Critics questioned how much such a move would stimulate the economy in the short-term. Proponents, however, said investors and businesses would feel more confident making investments today if they knew what their tax bill will be tomorrow.
"The best thing we can do to deal with uncertainty in the economy is make the tax cuts we passed permanent," Bush said in a speech to congressional Republicans on Friday.
Bush may also use the State of the Union address to push for other measures intended to ease the housing downturn, some experts said.
"Look for a pitch for tax-related provisions, such as opening the door for states to use tax-free bonds to help homeowners refinance out of unaffordable subprime [adjustable-rate mortgages]," said Jaret Seiberg, senior vice president at the Stanford Group, a Washington policy research firm.
Seiberg added that he believes Bush may endorse a real estate industry plan to offer $5,000 tax credits to first-time home buyers.

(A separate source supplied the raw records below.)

/-- The unconstrained slave keeps whatever holds of the state it does not write (R111). -/
theorem keptAlong_free {par : Params} {I : Controller → Prop} (free : par.slave = .free) (syms : List Sym)
    {c : Controller} (now : I c) : KeptAlong par I syms c := by
  have deaf (i : Option Item) : controllerHears par.slave i c = c := by rw [free]; rfl
  induction syms with
  | nil => exact now
  | cons x rest ih =>
    cases x with
    | start => exact ⟨now, by rw [deaf]; exact ih⟩
    | stop => exact ⟨now, by rw [deaf]; exact ih⟩
    | byte v =>
      refine ⟨now, fun d taken => ?_⟩
      rw [controllerTakes_free free] at taken
      cases taken
      exact ⟨by rw [deaf]; exact now, ih⟩

/-- The address byte opens the transfer to this slave or closes it (R111). -/
theorem controllerByte_address {addr : BitVec 7} {v : Byte} {c d : Controller} (phase : c.phase = .addr)
    (taken : controllerByte addr v c = .ok d) : d.phase = .ctrl ∨ d.phase = .notMe := by
  simp only [controllerByte, phase, Except.ok.injEq] at taken
  subst taken
  by_cases mine : v = addressByteOf addr
  · exact .inl (if_pos mine)
  · exact .inr (if_neg mine)

/-- The control byte 0x00 opens a command stream (R111). -/
theorem controllerByte_ctrlCmd {addr : BitVec 7} {c d : Controller} (phase : c.phase = .ctrl ∨ c.phase = .notMe)
    (taken : controllerByte addr Config.ctrlCmd c = .ok d) : d.phase = .cmdStream ∨ d.phase = .notMe := by
  obtain phase | phase := phase
  · simp only [controllerByte, phase, if_true, Except.ok.injEq] at taken
    subst taken
    exact .inl rfl
  · simp only [controllerByte, phase, Except.ok.injEq] at taken
    subst taken
    exact .inr phase

/-- A command transfer keeps the frame buffer: its second byte makes the transfer a command stream, if it is this slave's
(R111, R112). -/
theorem keptAlong_command {par : Params} {m : List Host.Cell} {rest : List Sym} (ab x : Byte)
    (reference : par.slave = .reference)
    (after : ∀ d : Controller, d.gddram = m → KeptAlong par (fun c => c.gddram = m) rest d) {c : Controller}
    (now : c.gddram = m) : KeptAlong par (fun c => c.gddram = m) (commandOf ab x ++ rest) c := by
  have heard (i : Option Item) {d : Controller} (h : d.gddram = m) : (controllerHears par.slave i d).gddram = m :=
    (controllerHears_gddram _ _ _).trans h
  have byteTaken {v : Byte} {c d : Controller} (taken : controllerTakes par (some v) c = .ok d) :
      controllerByte par.slaveAddr7 v c = .ok d := by
    simpa only [controllerTakes, reference] using taken
  have started : (controllerHears par.slave (some .start) c).phase = .addr := by rw [reference]; rfl
  refine ⟨now, heard _ now, fun d1 address => ?_⟩
  have kept1 := (controllerByte_gddram (byteTaken address) (by rw [started]; decide)).trans (heard _ now)
  have phase1 := controllerByte_address started (byteTaken address)
  refine ⟨heard _ kept1, kept1, fun d2 control => ?_⟩
  have kept2 := (controllerByte_gddram (byteTaken control) (by obtain h | h := phase1 <;> rw [h] <;> decide)).trans kept1
  have phase2 := controllerByte_ctrlCmd phase1 (byteTaken control)
  refine ⟨heard _ kept2, kept2, fun d3 command => ?_⟩
  have kept3 := (controllerByte_gddram (byteTaken command) (by obtain h | h := phase2 <;> rw [h] <;> decide)).trans kept2
  exact ⟨heard _ kept3, kept3, after _ (heard _ kept3)⟩

/-- Command transfers keep the frame buffer, wherever they end. -/
theorem keptAlong_commands {par : Params} {m : List Host.Cell} (ab : Byte) (cs : List Byte) {c : Controller}
    (now : c.gddram = m) : KeptAlong par (fun c => c.gddram = m) (commandsOf ab cs) c := by
  cases slave : par.slave with
  | free => exact keptAlong_free slave _ now
  | reference =>
    induction cs generalizing c with
    | nil => exact now
    | cons x rest ih => exact keptAlong_command ab x slave (fun _ h => ih h) now

/-! ### The requests -/

theorem runSyms_commands_gddram {s : State} (ok : BusOk s) (ab c : Byte) (cs : List Byte) :
    (runSyms (commandsOf ab (c :: cs)) s).All fun t => t.ctl.gddram = s.ctl.gddram := by
  by_cases idle : s.frame = .idle
  · exact runSyms_keptAlong (o := false) ⟨ok, idle⟩ (framed_commandsOf ab (c :: cs)).1 (keptAlong_commands ab _ rfl)
  · have faulted : startBody s = .halted (raise (.framingViolation .start) s) := startBody_framing idle
    rw [commandsOf_cons, commandOf, transferOf, List.cons_append, List.cons_append, runSyms, faulted]
    exact rfl

theorem busInitBody_ctl {s : State} (ok : BusOk s) : (busInitBody s).All fun t => t.ctl = s.ctl := by
  by_cases opened : s.frame = .opened
  · rw [busInitBody_framing opened]; exact rfl
  · rw [busInitBody_ok ok opened]; exact rfl

theorem startBody_gddram {s : State} (ok : BusOk s) : (startBody s).All fun t => t.ctl.gddram = s.ctl.gddram := by
  by_cases idle : s.frame = .idle
  · rw [startBody_ok ok idle]; exact controllerHears_gddram _ _ _
  · rw [startBody_framing idle]; exact rfl

/-- What a bus operation's body does to the slave is what the request does to it (R86). -/
theorem runBus_ctl {P : Controller → Prop} {i : Instr} {body : State → Flow α} {res : α → Result} {s t : State}
    (run : (body (beginOp i s)).All fun u => P u.ctl) (ran : runBus i body res s = .next t) : P t.ctl := by
  obtain ⟨-, ⟨a, u, ended, rfl⟩ | ended | ended⟩ := runBus_next ran
  all_goals rw [ended] at run; exact run

theorem runDriver_ctl {P : Controller → Prop} {i : Instr} {body : State → Flow Unit} {clause : State → State}
    {res : State → Result} {s t : State} (silent : ∀ u, (clause u).ctl = u.ctl)
    (run : (body (begun i s)).All fun u => P u.ctl) (ran : runDriver i body clause res s = .next t) : P t.ctl := by
  obtain ⟨-, ⟨u, ended, rfl⟩ | ended | ⟨u, ended, rfl⟩⟩ := runDriver_next ran <;> rw [ended] at run
  · exact run
  · exact run
  · exact (congrArg P (silent u)).mpr run

theorem whenReady_all {P : Controller → Prop} {body : State → Flow Unit} {s : State} (now : P s.ctl)
    (run : (body s).All fun u => P u.ctl) : (whenReady body s).All fun u => P u.ctl := by
  unfold whenReady
  split
  · exact now
  · exact run

theorem busOk_begun {s : State} (i : Instr) (ok : BusOk s) : BusOk (begun i s) := busOk_beginOp i ok

theorem sendCommandBody_gddram {s : State} (c : Byte) (ok : BusOk s) :
    (sendCommandBody c s).All fun t => t.ctl.gddram = s.ctl.gddram := by
  refine whenReady_all (P := fun d => d.gddram = s.ctl.gddram) rfl ?_
  have run := runSyms_commands_gddram ok (blockAddressByte s) c []
  rw [commandsOf_cons, show commandsOf (blockAddressByte s) [] = [] from rfl, List.append_nil] at run
  rw [sendCommandTransfer_script]
  exact run

theorem initBody_gddram {s : State} (ok : BusOk s) : (initBody s).All fun t => t.ctl.gddram = s.ctl.gddram := by
  by_cases admitted : s.dstate = .configuring
  · rw [initBody, if_pos admitted]; exact rfl
  · obtain ⟨c, cs, sequence⟩ := initSeq_cons s.par.initBytes s.cfg.shape s.cfg.power
    have busOk : BusOk { s with dstate := .configuring } := ok
    rw [initBody_script admitted, scriptOf, sequence]
    exact Flow.Ends.andThen (runSyms_commands_gddram busOk _ c cs) fun _ _ h => h

theorem setPositionBody_gddram (col row : Byte) (s : State) :
    (setPositionBody col row s).All fun t => t.ctl.gddram = s.ctl.gddram :=
  whenReady_all (P := fun d => d.gddram = s.ctl.gddram) rfl rfl

/-- Settles O18: command bytes and conditions leave the frame buffer; nine pulses hand the slave one byte at most, which it
writes at the pointer or not at all. -/
theorem memoryFrame : Obligations.MemoryFrame := by
  intro s t ok
  refine ⟨fun i quiet ran => ?_, fun i pulses ran => ?_⟩
  · obtain rfl | rfl | ⟨c, rfl⟩ | rfl | ⟨col, row, rfl⟩ := quiet
    · have same := runBus_ctl (P := fun d => d = s.ctl) (busInitBody_ctl (busOk_beginOp .busInit ok)) ran
      rw [same]
    · exact runBus_ctl (P := fun d => d.gddram = s.ctl.gddram) (startBody_gddram (busOk_beginOp .start ok)) ran
    · exact runDriver_ctl (P := fun d => d.gddram = s.ctl.gddram) (fun _ => rfl)
        (sendCommandBody_gddram c (busOk_begun (.sendCommand c) ok)) ran
    · exact runDriver_ctl (P := fun d => d.gddram = s.ctl.gddram) (clause := initAbortClause) (fun _ => rfl)
        (initBody_gddram (busOk_begun .init ok)) ran
    · exact runDriver_ctl (P := fun d => d.gddram = s.ctl.gddram) (fun _ => rfl)
        (setPositionBody_gddram col row (begun (.setPosition col row) s)) ran
  · obtain rfl | rfl | ⟨v, rfl⟩ | ⟨b, rfl⟩ := pulses
    · exact runBus_ctl (P := PointerOnly s.par s.ctl) (readAckBody_pointerOnly ok) ran
    · exact runBus_ctl (P := PointerOnly s.par s.ctl) (stopBody_pointerOnly ok) ran
    · exact runBus_ctl (P := PointerOnly s.par s.ctl) (writeByteBody_pointerOnly v ok) ran
    · exact runBus_ctl (P := PointerOnly s.par s.ctl) (writeBitBody_pointerOnly b ok) ran
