-- ==== Sys2Proof/Word.lean ====
section
/-!
DEFINITION. The word types of the D9: an instruction word and a scalar register are 32 bits, a pair and an address
64 bits (spec 01, R6, R10), a byte 8 bits.
-/

namespace Sys2Proof

/-- One 32-bit word: an instruction word, an extension word, a scalar register (R10, R15). -/
abbrev Word := BitVec 32

/-- One 64-bit value: an even-odd pair, an address (R6). -/
abbrev DWord := BitVec 64

/-- One byte of memory or one operand field. -/
abbrev Byte := BitVec 8

end Sys2Proof
end

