-- ==== Sys2Proof/Config.lean ====
section
/-!
DEFINITION. What an implementation of the D9 fixes and what the spec leaves open. Every value here is opaque: it has
no body, so no proof can learn it. Each use gives the site that asks, the step counter of the machine and an index, so
that two uses are independent (notes/assumptions/1.md).
-/

namespace Sys2Proof

/-- The places where the spec leaves a value or a choice open. One constructor per open point. -/
inductive Site where
  /-- R160, R82, R142: a read that races a write of the same window sees the old or the new whole value. -/
  | windowRead
  /-- R160, R142: two writes of one window to one place leave one of the two. -/
  | windowWrite
  /-- R82: for each MODE field, the old or the new value. -/
  | windowMode
  /-- R163: how many positions a window still issues after one has raised a trap. -/
  | trapKnown
  /-- R101: a STATUS bit set in the same window is seen or not. -/
  | windowStatus
  /-- R86: the family id of a BSPLIT, beyond being fresh. -/
  | family
  /-- R172: a task id, beyond being unique and not 0. -/
  | taskId
  /-- R102, R396: how far the time base has moved since it was last read. -/
  | timeBase
  /-- R102: how far the cycle counter of a core has moved, and where it stands. -/
  | cycles
  /-- Nominal delays (R3) that only counters and records show: LAT.LAST, LAT.STALL. -/
  | latency
  /-- R281, R287: the elements of an INVALID or POISON tile. -/
  | tileValue
  /-- R393, R329: which of the allowed cores the front end chooses. -/
  | placement
  /-- R316: the order in which an idle core probes its victims. -/
  | stealOrder
  /-- R280: which bytes a torn or raced access supplies. -/
  | memoryRace
  /-- R190, R411: what a sensor or a throttle reports. -/
  | sensor
  /-- Values of the crypto engine whose result depends on keys or noise (R410). -/
  | crypto
  /-- Values that a device outside the module supplies (R404, R405). -/
  | device
  /-- R243 and elsewhere: an order the spec leaves to the arrival of requests. -/
  | order
  deriving DecidableEq, Repr

namespace Config

/-- The value of an open point: `site` names the rule, `tick` the step that asks, `idx` the use within the step. -/
opaque free : (site : Site) → (tick idx : Nat) → Nat

/-- R409, R410: whether an ML-DSA-44 signature over a digest verifies under a public key. The algorithm is FIPS 204's,
not the spec's text; nothing in the spec gives its values. -/
opaque mldsaVerify : (key digest signature : List Byte) → Bool

/-- R409, R410: the ML-DSA-44 signature a private key of die `die` makes over a digest at power-on `boot`. -/
opaque mldsaSign : (boot die : Nat) → (digest : List Byte) → List Byte

/-- R410: the public key that die `die` derives from its physically unclonable function at power-on `boot`. -/
opaque diePublicKey : (boot die : Nat) → List Byte

/-- SHA3-256 of a byte string (R409, R410). The algorithm is FIPS 202's, not the spec's text. -/
opaque sha3 : List Byte → List Byte

/-- R409: the digest of Troard's public key that the mask ROM of die 0 holds. -/
opaque romKeyDigest : List Byte

/-- R243: the COUNT that a `sig` with a value leaves in a cell that a program has written as PENDING with COUNT 0; the state
table speaks of PENDING(n) for a count that still expects signals. -/
opaque pendingZero : (value : DWord) → Word

/-- R373: the bytes a task's context image takes, before its bound of 32 KiB. -/
opaque imageSize : (tid : Nat) → Nat

/-- R386: the physical base of the queue control table, fixed by firmware at bring-up. -/
opaque queueTableBase : Nat

/-- R386, R411: where firmware puts the admin ring and its shadow at bring-up, and the size of the ring. -/
opaque adminRing : Nat
/-- R386: SHADOW of the admin queue. -/
opaque adminShadow : Nat
/-- R386: K of the admin queue, before its bounds 4 and 20. -/
opaque adminLog : Nat

end Config
end Sys2Proof
end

Reducing wasteful spending. The White House on Monday said the president will warn lawmakers that he will veto any spending bill that doesn't cut earmark spending in half. Earmarks funds for lawmakers' special projects that may benefit only their constituencies, and they're typically not openly debated before passage.
In an attempt to make congressional spending more transparent, Bush will also issue an executive order to federal agencies requiring them to ignore earmarks not spelled out in legislation.
Congress passed more than 11,700 earmarks for a total of $17 billion in fiscal year 2008, the White House noted. Democrats note that nearly half of those earmarks were sponsored by Republicans and were endorsed by the White House.
Giving business a hand. Another measure the president may push for is lower corporate tax rates - a campaign led by Treasury Secretary Henry Paulson.
The stimulus proposal announced last week also includes tax breaks for businesses to spur them to invest in plants and equipment.
"I'm surprised how readily the House agreed to the business tax breaks in the stimulus package. That may empower proponents of lower corporate taxes," said Greg Valliere, chief political strategist at the Stanford Group.
Right now the top income tax rate for corporations is 35 percent. Proponents of lowering it say it puts the United States at a competitive disadvantage since the majority of economically developed countries have lower corporate tax rates. U.S. companies benefit from bigger tax breaks but have to spend time and money to take advantage of them.
"[Bush] could try to put out a marker," said Hodge of the Tax Foundation.
At a conference of CEOs last summer, Paulson asked panelists whether they'd like to see the corporate tax rate lowered to 27 percent from 35 percent and preferences such as the research and development credit eliminated.
Rep. Charles Rangel, D-N.Y., chairman of the House Ways and Means Committee, last fall proposed a major tax overhaul that included lower corporate tax rates. There is little consensus, however, between Democrats and Republicans about how low corporate tax rates should be.
But Bush is not likely to do more than lay out the big picture of his agenda on Monday. "I expect broad statements and no specifics," said Clint Stretch, managing principal of tax policy at Deloitte Tax. More telling, he said, will be the president's 2009 budget proposal.